From metagenomes to epitopes and beyond
This document describes the output produced by the pipeline. Most of the plots are taken from the MultiQC report, which summarises results at the end of the pipeline.
The directories listed below will be created in the results directory after the pipeline has finished. All paths are relative to the top-level results directory.
The pipeline is built using Nextflow and processes data using the following steps:
- Process input - Create tables according to the relational data model and checks validity of the samplesheet.
- Download proteins - Download proteins for input type taxa from Entrez.
- Prodigal - Predict proteins for input type assembly or bins.
- Generate peptides - Generate peptides from proteins.
- Report stats - Report some statistics on proteins and peptides.
- Epitope prediction - Predict epitopes for given alleles and peptides.
- Downstream visualizations - Produce plots that summarise results.
- Pipeline information - Report metrics generated during the workflow execution
Metapep data model
The prediction and downstream analysis of epitopes originating from different microbiomes causes large amounts of data that have to be processed.
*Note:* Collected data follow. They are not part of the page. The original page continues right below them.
-- ==== Sys2Proof/Certificates/Slice0/Obligations.lean ====
section
/-! DEFINITION. Sys2Proof/Certificates/Slice0/Obligations.lean: the statements for the provers, in the order of the spec's
chapters. -/
section
open Sys2Proof Sys2Proof.Machine

/-! ### Encoding and fetch (02 R29-R46) -/

/-- 02 R31: the word of a well-formed instruction decodes to that instruction, every operand at every value its field admits. -/
def Obligations.DecodeOfEncode : Prop :=
  ∀ (i : Instr) (w : IWord), wellFormed i = true → encode i = some w → decodeWord w = .ok i

/-- 02 R31-R34: a word that decodes is the word of its instruction, and the instruction is well-formed: no bit of the word is
ignored, and a reserved field that is not zero is refused. -/
def Obligations.EncodeOfDecode : Prop :=
  ∀ (i : Instr) (w : IWord), decodeWord w = .ok i → encode i = some w ∧ wellFormed i = true

/-- Words that the spec writes out bit by bit decode to the instructions they stand for. -/
def Obligations.DecodeSpecWords : Prop :=
  decodeWord 0x04A63800 = .ok (.add 5 6 7) ∧ decodeWord 0x05292026 = .ok (.addsc3 9 9 4) ∧
  decodeWord 0x08A0CDEF = .ok (.addi 5 0 0xCDEF) ∧ decodeWord 0x54A63809 = .ok (.cmov 1 5 6 7) ∧
  decodeWord 0x48000040 = .ok (.jmp 0x40) ∧ decodeWord 0x4C0C0000 = .ok (.jmpr 12 0) ∧
  decodeWord 0xFFFF89AB = .ok (.ximm 0x3FF89AB) ∧ decodeWord 0x60611203 = .ok (.vfma 0 3 1 2 2) ∧
  decodeWord 0x814B6250 = .ok (.mmaZ 4 10 11 12 2) ∧ decodeWord 0x84007800 = .ok (.accZero 0 15 0) ∧
  decodeWord 0xC0000318 = .ok (.fence 3 1 8) ∧ decodeWord 0xD0EC6800 = .ok (.amSend 7 12 13) ∧
  decodeWord 0xD4EA6000 = .ok (.shTag 7 10 12) ∧ decodeWord 0xD414AA00 = .ok (.shRed 20 21) ∧
  decodeWord 0xE0000001 = .ok .eret ∧ decodeWord 0xE4A00001 = .ok (.srd 5 1) ∧
  decodeWord 0xE4071012 = .ok (.swrLoopReg 0x012 7) ∧ decodeWord 0xE0010000 = .ok .keyLoad ∧
  decodeWord 0x00000000 = .error .permanentIll

/-- 02 R41, R46, 16 R352 and the model's own split of a step: when a strand that is to issue, and has no asynchronous cause pending,
fetches a word, the step executes the instruction it decodes to. An instruction that ends its unit and issues, which is to say that the
checks of every word, a BUDGET that has fallen due and its own ILL and PRIV do not stop it, is preceded by the action of the unit's hint.
A word that decodes to nothing is executed as an unassigned encoding (02 R34). -/
def Obligations.StepRunsDecodedWord : Prop :=
  ∀ (s s' : State) (st : StrandId) (w : IWord) (i : Instr), s.agenda = [] → s.nextStrand = some st →
    (s.tile.strand st).asyncFaults = [] → (s.issuing st).fetch = .word w s' →
    (decodeWord w = .ok i ∨ ((∃ r, decodeWord w = .error r) ∧ i = .unassignedEncoding w)) →
    (isHint i = false → (∀ e, i ≠ .ximm e) → (∀ v, i ≠ .unassignedEncoding v) → gate i s' = none → s'.st.budgetDue = false →
      s'.stopsFirst i = false → step s = exec i s'.hintAction) ∧
    ((isHint i = true ∨ (∃ e, i = .ximm e) ∨ (∃ v, i = .unassignedEncoding v) ∨ gate i s' ≠ none ∨ s'.st.budgetDue = true ∨
      s'.stopsFirst i = true ∨ s'.st.hint = none) → step s = exec i s') ∧
    (s'.st.hint = none → s'.hintAction = s')

/-- 02 R30, 14 R314, R315, 16 R350: what a fetch reads. Outside the code region it is PROT before any translation, and a translation
that fails gives its cause; the cause names the word's address. At an address that translates, a word the instruction cache holds is
read from there, or is UNCORR with the local-source flag where it is bad; another is read from sound main memory through its home
slice, least significant byte first, and cached; a page that has to be walked, a line with a request outstanding and an earlier request
of the tile that the slice has not taken make the strand wait. -/
def Obligations.FetchReadsWord : Prop :=
  ∀ (s s' : State) (pa : Nat) (key : BitVec 13),
    ((s.st.pc.toNat < s.cx.cbase.toNat ∨ s.cx.clim.toNat ≤ s.st.pc.toNat) →
      s.fetch = .trap { cause := .prot, addr := s.st.pc } s) ∧
    (s.cx.cbase.toNat ≤ s.st.pc.toNat → s.st.pc.toNat < s.cx.clim.toNat →
      (∀ c, s.translate s.tile.ltn s.xc s.tile.paddock s.st.pc 4 2 false = (.fault c, s') →
        s.fetch = .trap { cause := c, addr := s.st.pc } s') ∧
      (s.translate s.tile.ltn s.xc s.tile.paddock s.st.pc 4 2 false = (.walk, s') →
        ∃ t, s.fetch = .busy t ∧ t.mem = s.mem ∧ t.tile = s'.tile)) ∧
    (s.cx.cbase.toNat ≤ s.st.pc.toNat → s.st.pc.toNat < s.cx.clim.toNat →
      s.translate s.tile.ltn s.xc s.tile.paddock s.st.pc 4 2 false = (.ok pa key, s') →
      (∀ w, s'.tile.icache.find? (fun p => p.1 == pa) = some (pa, w) → s'.tile.codeBad.contains pa = false →
        s.fetch = .word w s') ∧
      (∀ w, s'.tile.icache.find? (fun p => p.1 == pa) = some (pa, w) → s'.tile.codeBad.contains pa = true →
        s.fetch = .trap { cause := .uncorr, addr := s'.st.pc, localSrc := true } s') ∧
      (s'.tile.icache.find? (fun p => p.1 == pa) = none →
        s'.lineBusy pa = true ∨ s'.olderWaits (s'.gid s'.tile.ltn) (sliceOf pa) s'.reqSerial = true → s.fetch = .busy s') ∧
      (s'.tile.icache.find? (fun p => p.1 == pa) = none → s'.reqs = [] → s'.atomics = [] → s'.lineHit pa key = none →
        s'.askCheck (s'.askerOf s'.tile.ltn s'.tile.paddock (s'.st.lvl == 2) key) pa = .ok →
        s'.eccBad = [] → s'.eccSoft = [] → s'.channels = [] → s'.poison = [] → s'.rangeStale key pa 4 = false →
        ∃ t, s.fetch = .word (wordOfBytes (s'.mem.read pa) (s'.mem.read (pa + 1)) (s'.mem.read (pa + 2)) (s'.mem.read (pa + 3))) t ∧
          t.mem = s'.mem ∧ t.tile.icache = s'.tile.icache ++
            [(pa, wordOfBytes (s'.mem.read pa) (s'.mem.read (pa + 1)) (s'.mem.read (pa + 2)) (s'.mem.read (pa + 3)))]))

/-! ### Reset and memory -/

/-- 02 R50, R56, 00 R9, 16 R349, 05 R125, 03 R75, R88, 15 R334, 13 R295: what the spec says reset leaves. Every strand is inactive at
level 0 with SR_CAUSE, SR_EPC, SR_MSTEP and SR_FVAL 0; FEAT0 is 0x1FF; the Philox registers, the bank formats, SR_FLAGS and SR_FPCTL
are 0, with no flags on their way; every context and endpoint is UNBOUND, every counter 0, every tag IDLE; no barrier, queue, item,
message, page event, request, connection, service request or command is there, nothing is poisoned, no paddock has a record, and the
monitor's key alone is in a slot, slot 0. The general, vector and mask registers and the loop registers LCn, LSn and LEn, which R50 leaves
undefined, hold values of the model's choice (log 1), and so do the bytes of memory (log 2): the statement says nothing about them. -/
def Obligations.ResetState : Prop :=
  (∀ l, (∀ x : Strand, x = (State.reset.getTile l).main ∨ x = (State.reset.getTile l).handler →
      x.act = false ∧ x.lvl = 0 ∧ x.cause = 0 ∧ x.epc = 0 ∧ x.fval = 0 ∧ x.mstep = 0 ∧ x.mstepValid = false) ∧
    (State.reset.getTile l).feat = 0x1FF ∧ (State.reset.getTile l).phKey = 0 ∧ (State.reset.getTile l).phCtrl = 0 ∧
    (State.reset.getTile l).phCtrh = 0 ∧ (∀ b ∈ (State.reset.getTile l).bfmt.toList, b = 0) ∧
    (∀ c ∈ (State.reset.getTile l).ctxs.toList, c.flags = 0 ∧ c.due = [] ∧ c.rm = 0 ∧ c.sto = false) ∧
    (State.reset.getTile l).act = none ∧ (State.reset.getTile l).handlerRun = none ∧ (State.reset.getTile l).wain = [] ∧
    (State.reset.getTile l).thresher = [] ∧ (State.reset.getTile l).mailbox = [] ∧
    (∀ c ∈ (State.reset.getTile l).ctxs.toList, c.state = .unbound) ∧
    (∀ e ∈ (State.reset.getTile l).eps.toList, e.role = .unbound ∧ e.ring = []) ∧
    (∀ k ∈ (State.reset.getTile l).ctrs.toList, k.issue = 0 ∧ k.done = 0 ∧ k.err.valid = false) ∧
    (∀ t ∈ (State.reset.getTile l).tags.toList, t.phase = .idle)) ∧
  State.reset.reqs = [] ∧ State.reset.atomics = [] ∧ State.reset.barriers = [] ∧ State.reset.barReqs = [] ∧ State.reset.queues = [] ∧
  State.reset.vsock = [] ∧ State.reset.svcJobs = [] ∧
  State.reset.flight = [] ∧ State.reset.msgs = [] ∧ State.reset.pageEvents = [] ∧ State.reset.poison = [] ∧
  State.reset.lines = [] ∧ State.reset.paddocks = [] ∧
  (∀ k, (State.reset.keySlot k).isSome = true ↔ k = 0)

/-- 00 R4 and the model's canonical form (log 2): after a write of bytes to a memory in canonical form, the memory is in
canonical form, the bytes written are read back, and every other byte reads as before. A little-endian number that is
written is read back. -/
def Obligations.MemoryReadAfterWrite : Prop :=
  ∀ (m : Memory) (a : Nat) (bs : List Byte) (n v : Nat), m.wf = true →
    (m.writeBytes a bs).wf = true ∧ (∀ k, k < bs.length → (m.writeBytes a bs).read (a + k) = bs.getD k 0) ∧
    (∀ b, b < a ∨ a + bs.length ≤ b → (m.writeBytes a bs).read b = m.read b) ∧
    (m.writeLe a n v).wf = true ∧ (m.writeLe a n v).readLe a n = v % 256 ^ n

/-! ### Scalar instructions (14 R298-R311) -/

/-- 14 R300: the sums, products, quotients and saturated sums of two registers.

14 R300: the bitwise operations, shifts, comparisons, minima and maxima of two registers. -/
def Obligations.ScalarRegisterResults : Prop :=
  (∀ (s : State) (d a b : SReg),
     (Issues (.add d a b) s → exec (.add d a b) s = .next (s.setReg d (s.reg a + s.reg b)).retire) ∧
     (Issues (.sub d a b) s → exec (.sub d a b) s = .next (s.setReg d (s.reg a - s.reg b)).retire) ∧
     (Issues (.mul d a b) s → exec (.mul d a b) s = .next (s.setReg d (s.reg a * s.reg b)).retire) ∧
     (Issues (.mulhI d a b) s → exec (.mulhI d a b) s =
       .next (s.setReg d (BitVec.ofInt 64 ((s.reg a).toInt * (s.reg b).toInt / 2 ^ 64))).retire) ∧
     (Issues (.mulhN d a b) s → exec (.mulhN d a b) s =
       .next (s.setReg d (BitVec.ofNat 64 ((s.reg a).toNat * (s.reg b).toNat / 2 ^ 64))).retire) ∧
     (Issues (.divI d a b) s → exec (.divI d a b) s =
       .next (s.setReg d (if s.reg b = 0 then -1 else BitVec.ofInt 64 ((s.reg a).toInt.tdiv (s.reg b).toInt))).retire) ∧
     (Issues (.divN d a b) s → exec (.divN d a b) s =
       .next (s.setReg d (if s.reg b = 0 then -1 else BitVec.ofNat 64 ((s.reg a).toNat / (s.reg b).toNat))).retire) ∧
     (Issues (.remI d a b) s → exec (.remI d a b) s =
       .next (s.setReg d (if s.reg b = 0 then s.reg a else BitVec.ofInt 64 ((s.reg a).toInt.tmod (s.reg b).toInt))).retire) ∧
     (Issues (.remN d a b) s → exec (.remN d a b) s =
       .next (s.setReg d (if s.reg b = 0 then s.reg a else BitVec.ofNat 64 ((s.reg a).toNat % (s.reg b).toNat))).retire) ∧
     (Issues (.addsI d a b) s → exec (.addsI d a b) s =
       .next (s.setReg d (BitVec.ofInt 64 (max (-2 ^ 63) (min (2 ^ 63 - 1) ((s.reg a).toInt + (s.reg b).toInt))))).retire) ∧
     (Issues (.subsI d a b) s → exec (.subsI d a b) s =
       .next (s.setReg d (BitVec.ofInt 64 (max (-2 ^ 63) (min (2 ^ 63 - 1) ((s.reg a).toInt - (s.reg b).toInt))))).retire) ∧
     (Issues (.addsc1 d a b) s → exec (.addsc1 d a b) s = .next (s.setReg d (s.reg a + s.reg b <<< 1)).retire) ∧
     (Issues (.addsc2 d a b) s → exec (.addsc2 d a b) s = .next (s.setReg d (s.reg a + s.reg b <<< 2)).retire) ∧
     (Issues (.addsc3 d a b) s → exec (.addsc3 d a b) s = .next (s.setReg d (s.reg a + s.reg b <<< 3)).retire)) ∧
  (∀ (s : State) (d a b : SReg),
     (Issues (.and d a b) s → exec (.and d a b) s = .next (s.setReg d (s.reg a &&& s.reg b)).retire) ∧
     (Issues (.or d a b) s → exec (.or d a b) s = .next (s.setReg d (s.reg a ||| s.reg b)).retire) ∧
     (Issues (.xor d a b) s → exec (.xor d a b) s = .next (s.setReg d (s.reg a ^^^ s.reg b)).retire) ∧
     (Issues (.andn d a b) s → exec (.andn d a b) s = .next (s.setReg d (s.reg a &&& ~~~ (s.reg b))).retire) ∧
     (Issues (.shl d a b) s → exec (.shl d a b) s = .next (s.setReg d (s.reg a <<< ((s.reg b).toNat % 64))).retire) ∧
     (Issues (.shrN d a b) s → exec (.shrN d a b) s = .next (s.setReg d (s.reg a >>> ((s.reg b).toNat % 64))).retire) ∧
     (Issues (.shrI d a b) s → exec (.shrI d a b) s = .next (s.setReg d ((s.reg a).sshiftRight ((s.reg b).toNat % 64))).retire) ∧
     (Issues (.rotr d a b) s → exec (.rotr d a b) s = .next (s.setReg d ((s.reg a).rotateRight ((s.reg b).toNat % 64))).retire) ∧
     (Issues (.sltI d a b) s → exec (.sltI d a b) s =
       .next (s.setReg d (if (s.reg a).toInt < (s.reg b).toInt then 1 else 0)).retire) ∧
     (Issues (.sltN d a b) s → exec (.sltN d a b) s =
       .next (s.setReg d (if (s.reg a).toNat < (s.reg b).toNat then 1 else 0)).retire) ∧
     (Issues (.seq d a b) s → exec (.seq d a b) s = .next (s.setReg d (if s.reg a = s.reg b then 1 else 0)).retire) ∧
     (Issues (.minI d a b) s → exec (.minI d a b) s =
       .next (s.setReg d (BitVec.ofInt 64 (min (s.reg a).toInt (s.reg b).toInt))).retire) ∧
     (Issues (.maxI d a b) s → exec (.maxI d a b) s =
       .next (s.setReg d (BitVec.ofInt 64 (max (s.reg a).toInt (s.reg b).toInt))).retire) ∧
     (Issues (.minN d a b) s → exec (.minN d a b) s =
       .next (s.setReg d (BitVec.ofNat 64 (min (s.reg a).toNat (s.reg b).toNat))).retire) ∧
     (Issues (.maxN d a b) s → exec (.maxN d a b) s =
       .next (s.setReg d (BitVec.ofNat 64 (max (s.reg a).toNat (s.reg b).toNat))).retire))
Importantly, the redundancy of peptides across different proteins, entities (i.e. taxa, MAGs/bins or contigs), microbiomes and conditions has to be handled to avoid redundant epitope predictions. Moreover, the relations between those objects, e.g. which peptides occur in which microbiomes, need to be stored. For this, metapep uses a relational data model that consists of tables that contain the provided or pre-computed data, such as the protein or peptide sequences, as well as of association tables that describe the relations between those objects. These data tables are used in the downstream visualisation processes, which - as most of the preprocessing processes - make use of pandas for data processing. With this we aim for flexible and easy-to-use pipeline code to facilitate maintenance. Based on the association tables the relations can be followed from predicted epitopes to microbiomes and conditions and vice versa using the data model.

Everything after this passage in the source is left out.